The poorness of We the People is puzzling because Schlosser, a journalist best known for his book Fast Food Nation, is the author of a rather good and arresting play called Americans, which Dominic Dromgoole, now artistic director of the Globe, successfully mounted when he ran Oxford Stage Company. Set at the turn of the 20th century, that earlier piece used the assassination of President McKinley by an anarchist as the way into a sharp disquisition on the American political scene at a point when the republic was turning into an empire. Though written before September 11, it had, when seen in the aftermath of that atrocity, a certain predictive force.

We the People has the potential to be as interesting and as tartly topical a piece. It is set in fascinating times, as the victors of the American War of Independence are facing up to the fact that, unless they revise the original Articles of Confederation (which made it difficult for Congress to raise taxes and troops), the fledgling republic is at risk. The issues up for discussion are deep and enduring and tackle the problems intrinsic to democracy: the principles of representation; the separation of powers; safeguards for the minority; the limits of presidential power etc. Should a slave count as three-fifths of a man?

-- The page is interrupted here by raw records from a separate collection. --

/-- The Palgil command that a row starts, with its header; none for a row that is no Palgil command. -/
def Instr.palgil (i : Instr) : Option (Hdr × Cmd) :=
  match i with
  | .timeStatus h => some (h, .timeStatus)
  | .timeCapture h input max => some (h, (.timeCapture input max))
  | .timeCaptureConfig h input enable falling => some (h, (.timeCaptureConfig input enable falling))
  | .timeOutputSet h p => some (h, (.timeOutputSet p))
  | .timeSplitSet h alpha => some (h, (.timeSplitSet alpha))
  | .timeAsymmetrySet h a clear => some (h, (.timeAsymmetrySet a clear))
  | .timeHoldoverSet h y d limit squelch => some (h, (.timeHoldoverSet y d limit squelch))
  | .timePtpSet h port enable domain altAddr twoStep => some (h, (.timePtpSet port enable domain altAddr twoStep))
  | .timeSynceSet h port enable qlTrack qlHold => some (h, (.timeSynceSet port enable qlTrack qlHold))
  | .timeCarrierSet h carrier => some (h, (.timeCarrierSet carrier))
  | .carrierConfig h n p => some (h, (.carrierConfig n p))
  | .carrierEnable h n => some (h, (.carrierEnable n))
  | .carrierDisable h n => some (h, (.carrierDisable n))
  | .carrierStatus h n => some (h, (.carrierStatus n))
  | .carrierGateSet h n p => some (h, (.carrierGateSet n p))
  | .carrierGateCeiling h n ceil => some (h, (.carrierGateCeiling n ceil))
  | .carrierFeLoad h n script => some (h, (.carrierFeLoad n script))
  | .carrierFeAccess h n t => some (h, (.carrierFeAccess n t))
  | .carrierMonitor h n => some (h, (.carrierMonitor n))
  | .carrierHintClear h n => some (h, (.carrierHintClear n))
  | .regEnable h => some (h, .regEnable)
  | .regDisable h => some (h, .regDisable)
  | .regStatus h => some (h, .regStatus)
  | .regConfig h carrier tResume_ => some (h, (.regConfig carrier tResume_))
  | .regHeadlistSet h heads => some (h, (.regHeadlistSet heads))
  | .regEpochReset h => some (h, .regEpochReset)
  | .grantStats h n => some (h, (.grantStats n))
  | .forecastConfig h n a b => some (h, (.forecastConfig n a b))
  | .forecastRead h n => some (h, (.forecastRead n))
  | .frameStatus h n => some (h, (.frameStatus n))
  | .cellStats h n => some (h, (.cellStats n))
  | .cellGroupsSet h bitmap => some (h, (.cellGroupsSet bitmap))
  | .mchConfig h ch enable carrier rate => some (h, (.mchConfig ch enable carrier rate))
  | .mchStats h ch => some (h, (.mchStats ch))
  | .tribPageWrite h first entries => some (h, (.tribPageWrite first entries))
  | .tribPageSwap h instant fence => some (h, (.tribPageSwap instant fence))
  | .tribPageRead h active => some (h, (.tribPageRead active))
  | .tribStatus h => some (h, .tribStatus)
  | .flowInsert h e key => some (h, (.flowInsert e key))
  | .flowModify h profile key e => some (h, (.flowModify profile key e))
  | .flowDelete h profile key => some (h, (.flowDelete profile key))
  | .flowLookup h profile key => some (h, (.flowLookup profile key))
  | .flowActionWrite h idx acts => some (h, (.flowActionWrite idx acts))
  | .ternaryWrite h idx e value mask => some (h, (.ternaryWrite idx e value mask))
  | .ternaryDelete h idx => some (h, (.ternaryDelete idx))
  | .parseNodeSet h node d => some (h, (.parseNodeSet node d))
  | .classProfileSet h profile exact ternary => some (h, (.classProfileSet profile exact ternary))
  | .classDefaultSet h port actionSet profile => some (h, (.classDefaultSet port actionSet profile))
  | .classStatus h => some (h, .classStatus)
  | .flowScan h first count => some (h, (.flowScan first count))
  | .queueCreate h q assoc cls group p => some (h, (.queueCreate q assoc cls group p))
  | .queueDelete h q => some (h, (.queueDelete q))
  | .queueSet h q p => some (h, (.queueSet q p))
  | .queueStatus h q => some (h, (.queueStatus q))
  | .queueFlush h q => some (h, (.queueFlush q))
  | .schedNodeSet h assoc cls weight shaper expedite => some (h, (.schedNodeSet assoc cls weight shaper expedite))
  | .egressConfig h port queues shaper => some (h, (.egressConfig port queues shaper))
  | .policerSet h idx p refill => some (h, (.policerSet idx p refill))
  | .policerRead h idx clear => some (h, (.policerRead idx clear))
  | .gateListSet h port g => some (h, (.gateListSet port g))
  | .gateStatus h port => some (h, (.gateStatus port))
  | .barometerWatch h slot p => some (h, (.barometerWatch slot p))
  | .barometerRead h slot clear => some (h, (.barometerRead slot clear))
  | .storeStatus h => some (h, .storeStatus)
  | .laneConfig h lane txInv rxInv preset => some (h, (.laneConfig lane txInv rxInv preset))
  | .laneRefclkSet h t => some (h, (.laneRefclkSet t))
  | .laneStatus h lane => some (h, (.laneStatus lane))
  | .laneMonitorSet h lane m => some (h, (.laneMonitorSet lane m))
  | .lanePatternRead h lane clear => some (h, (.lanePatternRead lane clear))
  | .dieStatus h => some (h, .dieStatus)
  | .dieRetrain h widen => some (h, (.dieRetrain widen))
  | .portConfig h port p => some (h, (.portConfig port p))
  | .portStatus h port => some (h, (.portStatus port))
  | .portFilterSet h port p => some (h, (.portFilterSet port p))
  | .portPauseSet h port p => some (h, (.portPauseSet port p))
  | .portTsConfig h port rx tx => some (h, (.portTsConfig port rx tx))
  | .portTsRead h port max => some (h, (.portTsRead port max))
  | .portLpiSet h port enable idleHold rxTw => some (h, (.portLpiSet port enable idleHold rxTw))
  | .portSleep h port sleep wakeOnTx => some (h, (.portSleep port sleep wakeOnTx))
  | .statsSnapshot h instant ports => some (h, (.statsSnapshot instant ports))
  | .statsRead h buffer release => some (h, (.statsRead buffer release))
  | .portStatsRead h port clear => some (h, (.portStatsRead port clear))
  | .secStatus h => some (h, .secStatus)
  | .secIdentity h => some (h, .secIdentity)
  | .secChallenge h => some (h, .secChallenge)
  | .secOwnerEnrol h challenge digest sigEcOk sigMldsaOk => some (h, (.secOwnerEnrol challenge digest sigEcOk sigMldsaOk))
  | .secAssocCreate h idx p => some (h, (.secAssocCreate idx p))
  | .secAssocRekey h idx => some (h, (.secAssocRekey idx))
  | .secAssocDelete h idx => some (h, (.secAssocDelete idx))
  | .secAssocStatus h idx => some (h, (.secAssocStatus idx))
  | .secAssocConfig h idx threshold hold => some (h, (.secAssocConfig idx threshold hold))
  | .secAssocResume h idx => some (h, (.secAssocResume idx))
  | .secSidechannelSet h dmax => some (h, (.secSidechannelSet dmax))
  | .secDebugUnlock h => some (h, .secDebugUnlock)
  | .secCompatSet h enable => some (h, (.secCompatSet enable))
  | .cipherJob h isSeal idx addr len urgent => some (h, (.cipherJob isSeal idx addr len urgent))
  | .deviceInfo h => some (h, .deviceInfo)
  | .deviceStatus h => some (h, .deviceStatus)
  | .deviceReset h k => some (h, (.deviceReset k))
  | .deviceFwLoad h offset len last => some (h, (.deviceFwLoad offset len last))
  | .devicePing h bytes => some (h, (.devicePing bytes))
  | .commitOpen h timeout => some (h, (.commitOpen timeout))
  | .commitApply h g instant => some (h, (.commitApply g instant))
  | .commitAbort h g => some (h, (.commitAbort g))
  | .commitStatus h g => some (h, (.commitStatus g))
  | .powerStatus h => some (h, .powerStatus)
  | .powerVote h word => some (h, (.powerVote word))
  | .powerSchedule h target instant carriers wakeAt => some (h, (.powerSchedule target instant carriers wakeAt))
  | .powerRetentionStatus h => some (h, .powerRetentionStatus)
  | .engineProgramLoad h img limit => some (h, (.engineProgramLoad img limit))
  | .engineProgramUnload h prog => some (h, (.engineProgramUnload prog))
  | .engineStatus h => some (h, .engineStatus)
  | .engineExceptionRead h down max => some (h, (.engineExceptionRead down max))
  | .pmcConfig h n evsel filt ranges => some (h, (.pmcConfig n evsel filt ranges))
  | .sampleConfig h p => some (h, (.sampleConfig p))
  | .traceConfig h p => some (h, (.traceConfig p))
  | .traceRead h sel max => some (h, (.traceRead sel max))
  | .cmdSqTailWrite _ => none
  | .cmdRqHeadWrite _ => none
  | .cmdCtrlEnWrite _ => none
  | .ringSubmissionFetch _ _ _ => none
  | .writeCmd _ => none
  | .readReply => none
  | .readStatus => none
  | .inbandCommandFrame _ _ _ => none
  | .registerWrite _ _ => none
  | .timeNowLoRead _ => none
  | .timeNowHiRead _ _ => none
  | .tpWrite _ _ => none
  | .tptTimeNowLoRead => none
  | .capLoRead _ => none
  | .capLostRead _ => none
  | .evcClaim _ => none
  | .evcComplete _ _ => none
  | .evcTrigger _ => none
  | .evcDiscard _ => none
  | .evcPendingWrite _ _ => none
  | .evcMaskWrite _ _ => none
  | .evcIntegPop => none
  | .evcIntegLostRead => none
  | .evcIntegCorrRead => none
  | .pmcCntLoRead _ => none
  | .pmcCntWrite _ _ _ => none
  | .pmcFreezeWrite _ => none
  | .aonWakeReq _ => none
  | .aonVoteHostWrite _ => none
  | .aonHoldNsRead => none
  | .porstAssert => none
  | .resetNAssert => none
  | .bootStart => none
  | .bootStageComplete _ => none
  | .watchdogReset => none
  | .commandResetStart => none
  | .pciePerstAssert => none
  | .pcieLinkChange _ _ _ => none
  | .supplyFault _ => none
  | .thermalWarn _ _ => none
  | .thermalTrip _ => none
  | .hardwareStop => none
  | .ocxoFail => none
  | .refclkRecovered => none
  | .laneRefFault _ => none
  | .tcapEdge _ _ _ => none
  | .ppsInEdge _ => none
  | .servoTrackEntry => none
  | .servoStampTimeout => none
  | .holdoverLimit => none
  | .downstreamFrame _ _ => none
  | .superframeVerified _ _ => none
  | .rangeAssign _ _ => none
  | .regConfirm _ _ _ => none
  | .rangeUpdate _ _ => none
  | .resume _ _ => none
  | .deregister _ _ => none
  | .keyRoll _ _ _ => none
  | .msgTimeout _ _ => none
  | .regEvaluation => none
  | .rangingTimeout => none
  | .tResume => none
  | .gust => none
  | .gustUnanswered => none
  | .rangingBurst => none
  | .burstDraw _ => none
  | .burstEmission _ => none
  | .forecastUpdate => none
  | .tuneComplete _ => none
  | .tuneTimeout _ => none
  | .carrierLocked _ _ _ _ _ => none
  | .acqTimeout _ => none
  | .carrierLost _ _ => none
  | .lostTimeout _ => none
  | .laserFineTune _ _ => none
  | .feDuty _ _ _ _ => none
  | .spiTimeout _ _ _ => none
  | .gateFault _ _ _ => none
  | .carrierSecond _ _ => none
  | .mchPortFrame _ _ => none
  | .mchUpstreamCell _ => none
  | .tribSwap => none
  | .fenceTimeout _ => none
  | .frameReceive _ _ => none
  | .pauseTimerExpiry _ _ => none
  | .pauseWatchdog _ _ => none
  | .pauseWatchdogRecovery _ _ => none
  | .pauseRefresh _ _ => none
  | .pipelinePass _ _ => none
  | .flowCacheFill _ => none
  | .programDispatch _ _ => none
  | .dispatchTimeout _ => none
  | .callReturn _ _ _ _ => none
  | .waitAuth _ => none
  | .programTimeException _ => none
  | .engineReload _ => none
  | .engineRestart _ _ => none
  | .generationDrain => none
  | .writeInComplete => none
  | .sealPacket => none
  | .segmentation => none
  | .ageCheck => none
  | .unsealPacket => none
  | .tagResult _ _ => none
  | .reassemblyTimeout _ _ _ => none
  | .hello _ => none
  | .reply _ => none
  | .confirmI _ => none
  | .confirmR _ => none
  | .close _ => none
  | .helloRetry _ => none
  | .confirmTimeout _ => none
  | .peerTimeout _ => none
  | .armExpired _ => none
  | .oldKeyHold _ => none
  | .challengeLapse => none
  | .rngFail => none
  | .egressFrameStart _ => none
  | .egressAge _ _ => none
  | .hostFrameSend _ => none
  | .portUp _ => none
  | .portDown _ _ => none
  | .lpiEntry _ => none
  | .lpiWake _ => none
  | .lldpTransmit _ => none
  | .portWake _ => none
  | .laneLos _ => none
  | .laneLol _ => none
  | .laneAlignLock _ _ => none
  | .laneAlignLost _ _ => none
  | .laneBerHigh _ _ => none
  | .lanePatternLock _ _ _ _ _ => none
  | .dieLaneSpared _ _ => none
  | .dieLaneLoss _ _ => none
  | .dieRetrainComplete _ _ => none
  | .dieSplit => none
  | .splitRetrainAttempt _ _ => none
  | .commitReadinessCheck _ => none
  | .commitInstant _ => none
  | .groupLapsed _ => none
  | .groupFree _ => none
  | .gateListStart _ => none
  | .gateEvent _ => none
  | .wheelSlot => none
  | .barometerSample _ => none
  | .snapshotDue _ => none
  | .powerScheduleDue => none
  | .wakeRequest _ => none
  | .wakeStepReady _ => none
  | .wakeStepTimeout _ => none
  | .coalescingTimer _ => none
  | .scrub _ => none
  | .timeOutputEdge _ => none
  | .carrierDisableComplete _ => none
  | .mchPortTransmit _ => none
  | .partnerLpi _ _ => none
  | .laneSignalDetect _ => none
  | .laneCdrLock _ => none
  | .rngRecovered => none
  | .msixVectorUnmask _ => none
  | .pmcCounterWrap _ => none
  | .thermalTripClear => none
  | .ptpMessageTransmit _ _ => none
  | .esmcTransmit _ => none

But the play, which mixes transcript with some woeful original dialogue, fails to give the delegates sufficient individuality. The relentless courtroom debate feels curiously inert and demonstrates, by default, the excellence of the editing in the Tricycle's tribunal dramas.

There are some very good actors in Charlotte Westenra's large cast and they struggle valiantly to inject a bit of personality into proceedings. But I fear there may be evenings when they outnumber the audience – a paradoxical pre-dicament for a play about popular representation.